# field dressing an elk?



## OPENCOUNTRY (Jan 25, 2009)

So i have a question for you elk hunters! I've never hunted elk, but i might buy an archery tag this year! my question is, what are our rules for proving the sex? do you just have to leave the nuts on one of the quarters and than it's fine? what about if i end up with a cow, than what do you have to do/leave on?.... Also those that shoot the cows, you usually take the head out too or do you leave it?

sorry! A *TON* of people will think that these are common sense questions, but i've never been so the only way to learn is by listening to those that have been!

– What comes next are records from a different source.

theorem State.RingInv.congr {s t : State} (h : s.RingInv) (hcfg : t.cfg = s.cfg) (hhead : t.head = s.head)
    (htail : t.tail = s.tail) (hbuf : t.buf = s.buf) : t.RingInv := by
  obtain ⟨hwf, ⟨hh, ht, -⟩, hmem, hbelow, -⟩ := id h
  refine State.ringInv_of_queue ?_ ?_ ?_ ?_ ?_ ?_
  · rwa [hcfg]
  · rwa [hhead, hcfg]
  · rwa [htail, hcfg]
  · rwa [hbuf]
  · rwa [hbuf, hcfg]
  · rw [State.queue_congr hcfg hhead htail hbuf]
    exact h.queue_isSome

theorem State.RingInv.push {s t : State} {b : Byte} (h : s.RingInv) (hpush : s.push b = .ok t) : t.RingInv := by
  cases hroom : s.isFull with
  | true =>
    obtain ⟨-, rfl⟩ | ⟨hnot, -⟩ := s.push_ok t b hpush
    · exact h
    · simp [hroom] at hnot
  | false =>
    have hqueue := State.queue_push hpush hroom h.tail_lt
    obtain ⟨hh, rfl⟩ := State.push_stores hpush hroom
    obtain ⟨hwf, -, hmem, hbelow, -⟩ := id h
    refine State.ringInv_of_queue hwf (s.nextIndex_lt _) h.tail_lt (memWrite_wf _ _ _ hmem)
      (memWrite_below _ _ _ _ hh hbelow) ?_
    rw [hqueue, List.forall_mem_append]
    exact ⟨h.queue_isSome, by simp⟩

theorem State.RingInv.pop {s t : State} {b : Byte} (h : s.RingInv) (hpop : s.pop = .ok (b, t)) : t.RingInv := by
  have hqueue := State.queue_pop hpop h.head_lt
  have hsome := h.queue_isSome
  obtain rfl := State.eq_popped_of_pop hpop
  obtain ⟨hwf, -, hmem, hbelow, -⟩ := id h
  rw [hqueue] at hsome
  exact State.ringInv_of_queue hwf h.head_lt (s.nextIndex_lt _) hmem hbelow (List.forall_mem_cons.1 hsome).2

/-- A byte that is queued can be popped (R56). -/
theorem State.RingInv.pop_completes {s : State} (h : s.RingInv) (hne : s.head ≠ s.tail) :
    ∃ b, s.pop = .ok (b, s.popped) := by
  have hcount : 0 < s.count := Nat.pos_of_ne_zero fun hzero =>
    hne (s.isEmpty_iff.1 ((s.isEmpty_iff_count h.head_lt h.tail_lt).2 hzero))
  obtain ⟨b, hb⟩ := Option.isSome_iff_exists.1 (s.slots_isSome_iff.2 h.queue_isSome 0 hcount)
  rw [State.slot_zero h.tail_lt] at hb
  exact ⟨b, s.pop_eq b hne h.tail_lt hb⟩

/-! ## The statements about the queue -/

/-- Settles O35: the push and the pop at work on the queue and on the occupancy. -/
theorem ringIsAFifoQueue : Obligations.RingIsAFifoQueue := by
  unfold Obligations.RingIsAFifoQueue
  refine ⟨fun s b hinv hroom => ?_, fun s hinv hbyte => ?_⟩
  · have hring := hinv.ringInv
    obtain ⟨t, hpush⟩ := s.push_completes b hring.head_lt
    refine ⟨t, ?_, State.queue_push hpush hroom hring.tail_lt, State.count_push hpush hroom hring.tail_lt⟩
    rw [exec_rbPush, hpush, outcomeOf]
  · have hring := hinv.ringInv
    have hne : s.head ≠ s.tail := mt s.isEmpty_iff.2 (by simp [hbyte])
    obtain ⟨b, hpop⟩ := hring.pop_completes hne
    have hqueue := State.queue_pop hpop hring.head_lt
    have hcount := State.count_pop hpop hring.head_lt
    exact ⟨_, b, exec_rbPop_of_ok hpop, hqueue, rfl, hcount.symm⟩

/-- Operations one after the other. -/
theorem runAll_cons {s t : State} {i : Instr} (h : exec i s = .next t) (is : List Instr) :
    runAll (i :: is) s = runAll is t := by
  simp only [runAll, h]

/-- Pushes fill what room there is, in order, and drop the rest. -/
theorem runAll_rbPush (bs : List Byte) : ∀ s : State, s.RingInv →
    ∃ t, runAll (bs.map .rbPush) s = .next t ∧
      t.queue = s.queue ++ (bs.take (s.cfg.C - 1 - s.count)).map some ∧ t.tail = s.tail := by
  induction bs with
  | nil => exact fun s _ => ⟨s, rfl, by simp, rfl⟩
  | cons b bs ih =>
    intro s hring
    obtain ⟨u, hpush⟩ := s.push_completes b hring.head_lt
    have hexec : exec (.rbPush b) s = .next u := by rw [exec_rbPush, hpush, outcomeOf]
    obtain ⟨t, hrun, hqueue, htail⟩ := ih u (hring.push hpush)
    refine ⟨t, (runAll_cons hexec _).trans hrun, ?_⟩
    have hfull := s.isFull_iff_count hring.head_lt hring.tail_lt
    cases hroom : s.isFull with
    | true =>
      obtain ⟨-, rfl⟩ | ⟨hnot, -⟩ := s.push_ok u b hpush
      · have hnone : u.cfg.C - 1 - u.count = 0 := by have := hfull.1 hroom; omega
        rw [hnone, List.take_zero] at hqueue ⊢
        exact ⟨hqueue, htail⟩
      · simp [hroom] at hnot
    | false =>
      have hcount := State.count_push hpush hroom hring.tail_lt
      rw [State.queue_push hpush hroom hring.tail_lt, hcount] at hqueue
      obtain ⟨-, rfl⟩ := State.push_stores hpush hroom
      have hlt : s.count + 1 < s.cfg.C :=
        lt_of_le_of_ne s.count_lt fun heq => by simp [hfull.2 heq] at hroom
      have hplace : s.cfg.C - 1 - s.count = s.cfg.C - 1 - (s.count + 1) + 1 := by omega
      rw [hplace, List.take_succ_cons, List.map_cons, hqueue, List.append_assoc]
      exact ⟨rfl, htail⟩

/-- Settles O36: on the empty buffer there is room for `C - 1` bytes. -/
theorem pushesFillTheRingThenDrop : Obligations.PushesFillTheRingThenDrop := by
  unfold Obligations.PushesFillTheRingThenDrop
  intro s bs hinv hempty
  obtain ⟨t, hrun, hqueue, htail⟩ := runAll_rbPush bs s hinv.ringInv
  have hcount : s.count = 0 := State.count_of_head_eq_tail (s.isEmpty_iff.1 hempty)
  have hnone : s.queue = [] := List.eq_nil_of_length_eq_zero (s.length_queue.trans hcount)
  rw [hnone, hcount] at hqueue
  exact ⟨t, hrun, hqueue, htail⟩

end Sys2Proof.Machine

/-! The translator over the queue (43_scan_translator.md): the rows of the five classes, what one iteration writes, and
the loop of NEXT_CHAR against the source's six steps. -/

namespace Sys2Proof.Machine

open Sys2Proof

/-! ## The handling of a CODE byte, and the rows -/

theorem handleByte_lookupExt {s : State} {b : Byte} (hExt : b ≠ 0xE0#8) (hBrk : b ≠ 0xF0#8) (hbrk : s.brk = false)
    (hext : s.ext = true) : handleByte b s = s.lookupExt b := by
  rw [handleByte, if_neg hExt, if_neg hBrk, if_neg (by simp [hbrk]), if_pos hext]

theorem handleByte_lookupNormal {s : State} {b : Byte} (hExt : b ≠ 0xE0#8) (hBrk : b ≠ 0xF0#8) (hbrk : s.brk = false)
    (hext : s.ext = false) : handleByte b s = s.lookupNormal b := by
  rw [handleByte, if_neg hExt, if_neg hBrk, if_neg (by simp [hbrk]), if_neg (by simp [hext])]

theorem codeResult_of_ne_zero {c : Byte} (h : c ≠ 0#8) : codeResult c = .done c := if_neg h

theorem exec_scanPrefixExt (s : State) : exec .scanPrefixExt s = returnXlt (.continues, s.setExt) := rfl

theorem exec_scanPrefixBrk (s : State) : exec .scanPrefixBrk s = returnXlt (.continues, s.setBrk) := rfl

theorem exec_scanCodeRelease {s : State} {c : Byte} (hcode : isCodeByte c = true) (hbrk : s.brk = true) :
    exec (.scanCodeRelease c) s = returnXlt (.continues, s.release) :=
  if_pos ⟨hcode, hbrk⟩

theorem exec_scanCodeNormal {s : State} {c : Byte} (hcode : isCodeByte c = true) (hbrk : s.brk = false)
    (hext : s.ext = false) : exec (.scanCodeNormal c) s = returnXlt (s.lookupNormal c) :=
  if_pos ⟨hcode, by rw [hbrk]; rfl, by rw [hext]; rfl⟩

/-- The row that a popped byte selects is the handling of that byte (R127, R129). -/
theorem exec_scanRow (b : Byte) (s : State) : exec (scanRow b s) s = returnXlt (handleByte b s) := by
  unfold scanRow
  split_ifs with hExt hBrk hbrk hext
  · rw [hExt, handleByte_prefixExt, exec_scanPrefixExt]
  · rw [hBrk, handleByte_prefixBrk, exec_scanPrefixBrk]
  · rw [handleByte_release hExt hBrk hbrk, exec_scanCodeRelease ((isCodeByte_iff b).2 ⟨hExt, hBrk⟩) hbrk]
  · have hclear : s.brk = false := Bool.eq_false_iff.2 hbrk
    rw [handleByte_lookupExt hExt hBrk hclear hext, exec_scanCodeExt ((isCodeByte_iff b).2 ⟨hExt, hBrk⟩) hclear hext]
  · have hclear : s.brk = false := Bool.eq_false_iff.2 hbrk
    have hnormal : s.ext = false := Bool.eq_false_iff.2 hext
    rw [handleByte_lookupNormal hExt hBrk hclear hnormal,
      exec_scanCodeNormal ((isCodeByte_iff b).2 ⟨hExt, hBrk⟩) hclear hnormal]

/-! ## One iteration -/

/-- The handling of a byte touches no index, no slot and nothing the ring's invariant speaks of. -/
theorem handleByte_ring (b : Byte) (s : State) :
    (handleByte b s).2.queue = s.queue ∧ (s.RingInv → (handleByte b s).2.RingInv) := by
  rw [handleByte_frame]
  exact ⟨rfl, fun h => h.congr rfl rfl rfl rfl⟩

/-- An iteration writes `tail` and the two flags only. -/
theorem State.xltStep_frame {s s' : State} {r : XltResult} (h : s.xltStep = .ok (r, s')) :
    s' = { s with tail := s'.tail, ext := s'.ext, brk := s'.brk } := by
  obtain ⟨-, -, rfl⟩ | ⟨-, b, s1, hpop, hbyte⟩ := s.xltStep_ok s' r h
  · rfl
  · obtain rfl := State.eq_popped_of_pop hpop
    have hframe : s' = { s.popped with ext := s'.ext, brk := s'.brk } := by
      have hwritten := handleByte_frame b s.popped
      rwa [hbyte] at hwritten
    have htail : s'.tail = s.popped.tail := by rw [hframe]
    rw [htail]
    exact hframe

/-- Where the invariant holds an iteration completes. -/
theorem State.RingInv.xltStep_completes {s : State} (h : s.RingInv) : ∃ r s', s.xltStep = .ok (r, s') := by
  by_cases hempty : s.head = s.tail
  · exact ⟨_, _, State.xltStep_of_count_eq_zero (State.count_of_head_eq_tail hempty)⟩
  · obtain ⟨b, hpop⟩ := h.pop_completes hempty
    exact ⟨_, _, State.xltStep_of_pop hpop h.head_lt⟩

/-- The first byte of the queue is the one an iteration handles. -/
theorem State.RingInv.xltStep_of_queue {s : State} {b : Byte} {q : List (Option Byte)} (h : s.RingInv)
    (hqueue : s.queue = some b :: q) :
    s.xltStep = .ok (handleByte b s.popped) ∧ (handleByte b s.popped).2.queue = q ∧
      (handleByte b s.popped).2.RingInv := by
  obtain ⟨hpop, hrest⟩ := State.pop_of_queue h.head_lt h.tail_lt hqueue
  obtain ⟨hqueue', hring⟩ := handleByte_ring b s.popped
  exact ⟨State.xltStep_of_pop hpop h.head_lt, hqueue'.trans hrest, hring (h.pop hpop)⟩

/-- An iteration that continues leaves the call next in the trace (R128). -/
theorem exec_nextChar_of_continues {s t : State} (h : s.xltStep = .ok (.continues, t)) :
    exec .nextChar s = .next { t with prog := encode .nextChar ++ t.prog } := by
  simp only [exec, execNextChar, h]

/-! ## The statements about one operation -/

/-- Settles O37: a byte is queued where the indices differ. -/
theorem availableTellsWhetherAByteIsQueued : Obligations.AvailableTellsWhetherAByteIsQueued := by
  unfold Obligations.AvailableTellsWhetherAByteIsQueued
  intro s hh ht
  have hcount : s.count ≠ 0 ↔ s.head ≠ s.tail :=
    not_congr ((s.isEmpty_iff_count hh ht).symm.trans s.isEmpty_iff)
  rw [exec_available, decide_eq_decide.2 hcount]
  rfl

/-- Settles O39. -/
theorem prefixBytesSetTheirFlag : Obligations.PrefixBytesSetTheirFlag := by
  unfold Obligations.PrefixBytesSetTheirFlag
  exact fun s => ⟨exec_scanPrefixExt s, exec_scanPrefixBrk s⟩

/-- Settles O40: no table is looked at. -/
theorem releaseCodeIsSuppressed : Obligations.ReleaseCodeIsSuppressed := by
  unfold Obligations.ReleaseCodeIsSuppressed
  intro s c hExt hBrk hbrk
  rw [exec_scanCodeRelease ((isCodeByte_iff c).2 ⟨hExt, hBrk⟩) hbrk, ← s.release_ext_eq]
  rfl

/-- Settles O42. -/
theorem normalCodeIsLookedUp : Obligations.NormalCodeIsLookedUp := by
  unfold Obligations.NormalCodeIsLookedUp
  intro s c hExt hBrk hbrk hext
  rw [exec_scanCodeNormal ((isCodeByte_iff c).2 ⟨hExt, hBrk⟩) hbrk hext, ← codeResult_ret]
  rfl

/-- Settles O43: the occupancy test fails, whichever of the two operations runs the iteration. -/
theorem emptyBufferGivesTheSentinel : Obligations.EmptyBufferGivesTheSentinel := by
  unfold Obligations.EmptyBufferGivesTheSentinel
  intro s hempty
  have hstep := State.xltStep_of_count_eq_zero (State.count_of_head_eq_tail hempty)
  exact ⟨exec_xltStep_of_ok hstep, exec_nextChar_of_done hstep⟩

/-- Settles O44: both are the handling of the popped byte. -/
theorem xltStepRunsTheSelectedRow : Obligations.XltStepRunsTheSelectedRow := by
  unfold Obligations.XltStepRunsTheSelectedRow
  rintro s b hh ht hne hread s1 rfl
  exact ⟨_, exec_xltStep_of_ok (State.xltStep_of_pop (s.pop_eq b hne ht hread) hh), exec_scanRow b _⟩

Thanks in advance, hope my questions all made sense!


----------



## alpinebowman (Sep 24, 2007)

yep just leave the coin purse or a nipple attached to a hind quarter and you should be good.


----------



## bowhunt3r4l1f3 (Jan 12, 2011)

If you shoot a cow (or a bull for that matter) first thing you do is pop out the ivories and stick em in your pocket. After that you can start working. You don't need to keep the head on the cow if you don't want to. Some cow hunts do take the heads for testing but I have never seen that for the archery hunt.


----------



## OPENCOUNTRY (Jan 25, 2009)

so i just need to show proof on one of the quaters right?


----------



## Critter (Mar 20, 2010)

Yes, but if you shoot a bull you will need the antlers attached to the skull cap or head to prove he was a legal bull if you are hunting in a spike only area


----------



## OPENCOUNTRY (Jan 25, 2009)

Alright, thanks guys!.... Do any of you guys suggest NOT using the gutless method? It will be just me and 1 friend if that makes a difference!


----------



## holman927 (Sep 28, 2007)

This is a cool website with a lot of good information.
http://elk101.com/webisodes/gutless-video/


----------



## gitterdone81 (Sep 3, 2009)

I would suggest the gutless. Me and a friend did the 'gut' method last year on a mature bull, and I vow to do the gutless this time.


----------



## OPENCOUNTRY (Jan 25, 2009)

holman927 said:


> This is a cool website with a lot of good information.
> http://elk101.com/webisodes/gutless-video/


Thanks, i actually had just barely watched this before starting the topic!


----------



## JuddCT (Sep 7, 2007)

gitterdone81 said:


> I would suggest the gutless. Me and a friend did the 'gut' method last year on a mature bull, and I vow to do the gutless this time.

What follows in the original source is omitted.